▶ Your assignment
The answer should be each line of the records that contains the word "plain"; please copy them all.
** Opening Records to process block **
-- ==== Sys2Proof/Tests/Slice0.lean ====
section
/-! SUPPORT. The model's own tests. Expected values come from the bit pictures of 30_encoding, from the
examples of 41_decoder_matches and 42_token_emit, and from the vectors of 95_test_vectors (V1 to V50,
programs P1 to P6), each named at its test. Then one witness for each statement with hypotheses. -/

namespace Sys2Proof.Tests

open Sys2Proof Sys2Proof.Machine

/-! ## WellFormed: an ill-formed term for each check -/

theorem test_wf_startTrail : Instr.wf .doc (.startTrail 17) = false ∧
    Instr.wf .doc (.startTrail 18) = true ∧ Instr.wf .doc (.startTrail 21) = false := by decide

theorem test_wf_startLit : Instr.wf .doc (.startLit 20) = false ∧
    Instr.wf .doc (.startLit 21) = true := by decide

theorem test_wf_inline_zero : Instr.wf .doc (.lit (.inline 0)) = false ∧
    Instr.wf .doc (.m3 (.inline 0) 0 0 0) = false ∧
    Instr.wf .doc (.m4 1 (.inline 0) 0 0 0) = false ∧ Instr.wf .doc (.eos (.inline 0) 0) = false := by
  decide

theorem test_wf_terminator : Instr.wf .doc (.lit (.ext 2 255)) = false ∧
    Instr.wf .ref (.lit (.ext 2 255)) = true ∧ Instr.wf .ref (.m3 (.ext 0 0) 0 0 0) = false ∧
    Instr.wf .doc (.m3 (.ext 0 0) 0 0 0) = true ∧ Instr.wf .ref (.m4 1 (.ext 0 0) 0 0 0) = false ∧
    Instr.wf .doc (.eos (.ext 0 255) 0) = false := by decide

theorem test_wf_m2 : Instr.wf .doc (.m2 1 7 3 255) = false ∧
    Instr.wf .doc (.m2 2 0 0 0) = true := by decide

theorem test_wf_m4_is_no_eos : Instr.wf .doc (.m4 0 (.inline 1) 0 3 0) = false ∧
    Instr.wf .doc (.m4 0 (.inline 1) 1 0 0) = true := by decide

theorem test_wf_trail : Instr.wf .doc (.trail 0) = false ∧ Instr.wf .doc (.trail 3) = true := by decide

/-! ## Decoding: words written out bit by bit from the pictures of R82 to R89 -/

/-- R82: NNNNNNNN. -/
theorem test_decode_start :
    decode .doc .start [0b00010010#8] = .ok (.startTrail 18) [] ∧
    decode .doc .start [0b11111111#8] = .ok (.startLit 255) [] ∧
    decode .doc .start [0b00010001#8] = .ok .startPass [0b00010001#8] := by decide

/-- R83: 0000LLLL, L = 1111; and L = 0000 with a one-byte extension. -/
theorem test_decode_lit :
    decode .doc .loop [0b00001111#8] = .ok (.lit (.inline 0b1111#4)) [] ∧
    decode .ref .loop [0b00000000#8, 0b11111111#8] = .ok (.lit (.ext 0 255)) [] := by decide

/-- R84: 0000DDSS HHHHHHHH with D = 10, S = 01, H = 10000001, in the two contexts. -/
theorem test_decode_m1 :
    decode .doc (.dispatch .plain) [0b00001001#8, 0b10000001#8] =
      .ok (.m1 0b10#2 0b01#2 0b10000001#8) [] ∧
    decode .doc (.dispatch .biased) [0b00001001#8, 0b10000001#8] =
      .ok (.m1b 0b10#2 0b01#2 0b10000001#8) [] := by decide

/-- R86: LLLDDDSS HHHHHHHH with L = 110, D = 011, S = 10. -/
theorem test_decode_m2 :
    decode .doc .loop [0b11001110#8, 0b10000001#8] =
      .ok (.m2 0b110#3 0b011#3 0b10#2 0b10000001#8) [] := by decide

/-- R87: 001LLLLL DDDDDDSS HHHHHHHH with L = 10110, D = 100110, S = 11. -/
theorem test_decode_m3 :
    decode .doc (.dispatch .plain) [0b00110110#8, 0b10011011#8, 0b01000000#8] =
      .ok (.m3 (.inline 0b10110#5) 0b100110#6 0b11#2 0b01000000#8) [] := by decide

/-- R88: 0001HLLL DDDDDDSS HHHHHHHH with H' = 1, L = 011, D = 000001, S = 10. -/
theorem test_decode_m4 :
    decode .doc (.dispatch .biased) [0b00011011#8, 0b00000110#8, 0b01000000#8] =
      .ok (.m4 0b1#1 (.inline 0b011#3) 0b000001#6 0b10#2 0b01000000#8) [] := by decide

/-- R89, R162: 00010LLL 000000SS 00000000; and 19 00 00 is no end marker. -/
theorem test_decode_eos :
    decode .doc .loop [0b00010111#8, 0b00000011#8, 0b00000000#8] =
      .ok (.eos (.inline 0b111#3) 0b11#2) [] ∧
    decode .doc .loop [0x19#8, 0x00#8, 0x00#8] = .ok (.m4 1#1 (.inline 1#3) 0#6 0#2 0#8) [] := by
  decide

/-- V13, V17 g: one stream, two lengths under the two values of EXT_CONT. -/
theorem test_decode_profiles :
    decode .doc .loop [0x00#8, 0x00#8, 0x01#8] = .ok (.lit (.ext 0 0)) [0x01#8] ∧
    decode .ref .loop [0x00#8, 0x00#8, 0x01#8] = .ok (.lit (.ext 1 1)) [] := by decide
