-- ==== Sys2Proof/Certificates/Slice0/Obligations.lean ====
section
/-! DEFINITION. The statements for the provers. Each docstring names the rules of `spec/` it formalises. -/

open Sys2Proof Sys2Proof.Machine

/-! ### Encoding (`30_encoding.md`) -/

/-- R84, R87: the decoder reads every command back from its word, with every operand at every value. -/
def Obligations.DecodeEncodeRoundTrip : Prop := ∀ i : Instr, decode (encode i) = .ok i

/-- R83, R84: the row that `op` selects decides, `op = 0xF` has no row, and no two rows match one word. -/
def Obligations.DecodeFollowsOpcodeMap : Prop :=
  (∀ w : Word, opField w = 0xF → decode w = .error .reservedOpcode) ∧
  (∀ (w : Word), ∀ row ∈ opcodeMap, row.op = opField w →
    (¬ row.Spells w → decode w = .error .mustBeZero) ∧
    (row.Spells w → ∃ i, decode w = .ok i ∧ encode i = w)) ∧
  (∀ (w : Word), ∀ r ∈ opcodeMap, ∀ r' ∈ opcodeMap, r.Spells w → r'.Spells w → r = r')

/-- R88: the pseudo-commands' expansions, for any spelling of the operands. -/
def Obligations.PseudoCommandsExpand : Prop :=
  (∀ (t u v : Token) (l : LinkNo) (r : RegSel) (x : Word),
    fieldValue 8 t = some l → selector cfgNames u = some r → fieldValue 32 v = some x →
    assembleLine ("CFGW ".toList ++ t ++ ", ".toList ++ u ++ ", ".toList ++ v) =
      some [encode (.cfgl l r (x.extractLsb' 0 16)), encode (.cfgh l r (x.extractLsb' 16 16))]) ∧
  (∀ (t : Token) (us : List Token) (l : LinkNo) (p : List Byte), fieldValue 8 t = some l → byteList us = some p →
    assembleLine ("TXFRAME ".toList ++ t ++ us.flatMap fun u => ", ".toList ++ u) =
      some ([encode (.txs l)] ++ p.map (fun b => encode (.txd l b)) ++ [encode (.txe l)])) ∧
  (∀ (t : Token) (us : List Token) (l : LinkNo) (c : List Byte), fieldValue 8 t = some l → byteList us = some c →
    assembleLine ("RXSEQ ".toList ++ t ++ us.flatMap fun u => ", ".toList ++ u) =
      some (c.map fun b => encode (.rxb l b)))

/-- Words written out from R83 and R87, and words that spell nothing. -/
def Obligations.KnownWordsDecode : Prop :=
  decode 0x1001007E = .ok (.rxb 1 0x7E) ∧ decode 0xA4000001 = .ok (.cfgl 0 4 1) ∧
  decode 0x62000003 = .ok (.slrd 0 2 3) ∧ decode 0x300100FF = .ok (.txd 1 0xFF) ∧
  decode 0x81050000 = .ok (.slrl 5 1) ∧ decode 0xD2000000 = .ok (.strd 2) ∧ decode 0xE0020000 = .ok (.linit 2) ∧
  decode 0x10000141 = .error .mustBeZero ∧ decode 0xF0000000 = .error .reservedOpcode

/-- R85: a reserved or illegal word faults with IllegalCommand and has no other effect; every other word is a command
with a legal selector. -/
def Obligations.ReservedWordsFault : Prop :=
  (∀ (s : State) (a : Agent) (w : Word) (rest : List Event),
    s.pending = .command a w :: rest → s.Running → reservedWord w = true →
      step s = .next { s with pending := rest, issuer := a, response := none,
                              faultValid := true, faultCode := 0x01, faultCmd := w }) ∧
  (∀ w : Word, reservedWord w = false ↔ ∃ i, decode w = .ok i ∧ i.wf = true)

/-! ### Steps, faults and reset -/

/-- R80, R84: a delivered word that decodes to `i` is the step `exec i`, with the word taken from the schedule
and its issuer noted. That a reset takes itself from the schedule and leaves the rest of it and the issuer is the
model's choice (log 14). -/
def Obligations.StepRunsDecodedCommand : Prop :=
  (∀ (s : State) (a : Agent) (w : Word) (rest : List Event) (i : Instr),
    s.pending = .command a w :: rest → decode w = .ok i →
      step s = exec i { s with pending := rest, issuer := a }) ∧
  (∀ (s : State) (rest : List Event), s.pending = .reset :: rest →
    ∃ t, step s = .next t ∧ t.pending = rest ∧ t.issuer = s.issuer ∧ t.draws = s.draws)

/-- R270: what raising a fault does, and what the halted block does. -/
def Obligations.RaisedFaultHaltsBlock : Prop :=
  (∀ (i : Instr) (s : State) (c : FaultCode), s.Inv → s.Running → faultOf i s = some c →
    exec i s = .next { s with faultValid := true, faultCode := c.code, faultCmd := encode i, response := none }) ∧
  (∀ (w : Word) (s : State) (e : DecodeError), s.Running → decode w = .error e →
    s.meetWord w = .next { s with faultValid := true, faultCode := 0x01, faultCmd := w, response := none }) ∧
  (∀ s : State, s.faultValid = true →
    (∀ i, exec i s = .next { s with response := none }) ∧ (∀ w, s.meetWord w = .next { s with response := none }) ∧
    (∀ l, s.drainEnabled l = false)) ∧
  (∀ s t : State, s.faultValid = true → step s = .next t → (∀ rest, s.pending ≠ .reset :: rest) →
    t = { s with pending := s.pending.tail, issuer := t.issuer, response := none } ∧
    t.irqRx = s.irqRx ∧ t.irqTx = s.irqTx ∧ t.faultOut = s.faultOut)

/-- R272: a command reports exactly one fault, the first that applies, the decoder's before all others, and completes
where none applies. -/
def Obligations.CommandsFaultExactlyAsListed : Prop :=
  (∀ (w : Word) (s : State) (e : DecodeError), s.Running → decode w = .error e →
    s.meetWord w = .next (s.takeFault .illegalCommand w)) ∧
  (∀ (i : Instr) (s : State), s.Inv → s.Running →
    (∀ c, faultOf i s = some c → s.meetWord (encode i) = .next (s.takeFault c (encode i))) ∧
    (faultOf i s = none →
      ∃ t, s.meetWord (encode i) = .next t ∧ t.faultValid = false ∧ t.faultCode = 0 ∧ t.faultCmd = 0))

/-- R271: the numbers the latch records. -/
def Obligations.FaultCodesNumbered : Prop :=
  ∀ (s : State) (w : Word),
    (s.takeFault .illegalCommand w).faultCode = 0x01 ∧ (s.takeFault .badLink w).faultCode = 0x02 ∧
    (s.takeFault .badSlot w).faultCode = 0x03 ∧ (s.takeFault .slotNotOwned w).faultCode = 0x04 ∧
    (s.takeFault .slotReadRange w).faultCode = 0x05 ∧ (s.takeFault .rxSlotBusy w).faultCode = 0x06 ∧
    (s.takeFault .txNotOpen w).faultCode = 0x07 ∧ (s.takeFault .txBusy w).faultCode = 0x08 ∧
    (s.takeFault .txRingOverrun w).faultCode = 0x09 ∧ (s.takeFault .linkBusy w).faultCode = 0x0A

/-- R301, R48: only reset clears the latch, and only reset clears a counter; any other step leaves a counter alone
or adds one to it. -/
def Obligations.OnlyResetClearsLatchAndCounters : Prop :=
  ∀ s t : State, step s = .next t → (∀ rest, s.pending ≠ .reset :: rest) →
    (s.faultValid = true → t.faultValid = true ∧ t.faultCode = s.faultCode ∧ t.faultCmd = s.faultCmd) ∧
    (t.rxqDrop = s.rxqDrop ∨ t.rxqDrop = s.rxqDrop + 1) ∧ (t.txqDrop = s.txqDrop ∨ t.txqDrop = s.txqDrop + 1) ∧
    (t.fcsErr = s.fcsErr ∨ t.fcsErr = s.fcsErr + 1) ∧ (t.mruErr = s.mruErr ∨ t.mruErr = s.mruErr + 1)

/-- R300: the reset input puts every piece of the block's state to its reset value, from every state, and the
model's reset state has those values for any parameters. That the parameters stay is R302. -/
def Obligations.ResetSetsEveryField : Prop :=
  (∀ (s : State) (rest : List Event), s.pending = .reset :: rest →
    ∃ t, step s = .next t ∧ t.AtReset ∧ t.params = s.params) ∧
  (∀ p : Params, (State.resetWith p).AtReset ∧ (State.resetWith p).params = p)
** Closing Records to process block **
▶ Task solution
    decode .doc (.dispatch .plain) [0b00001001#8, 0b10000001#8] =
    decode .doc (.dispatch .plain) [0b00110110#8, 0b10011011#8, 0b01000000#8] =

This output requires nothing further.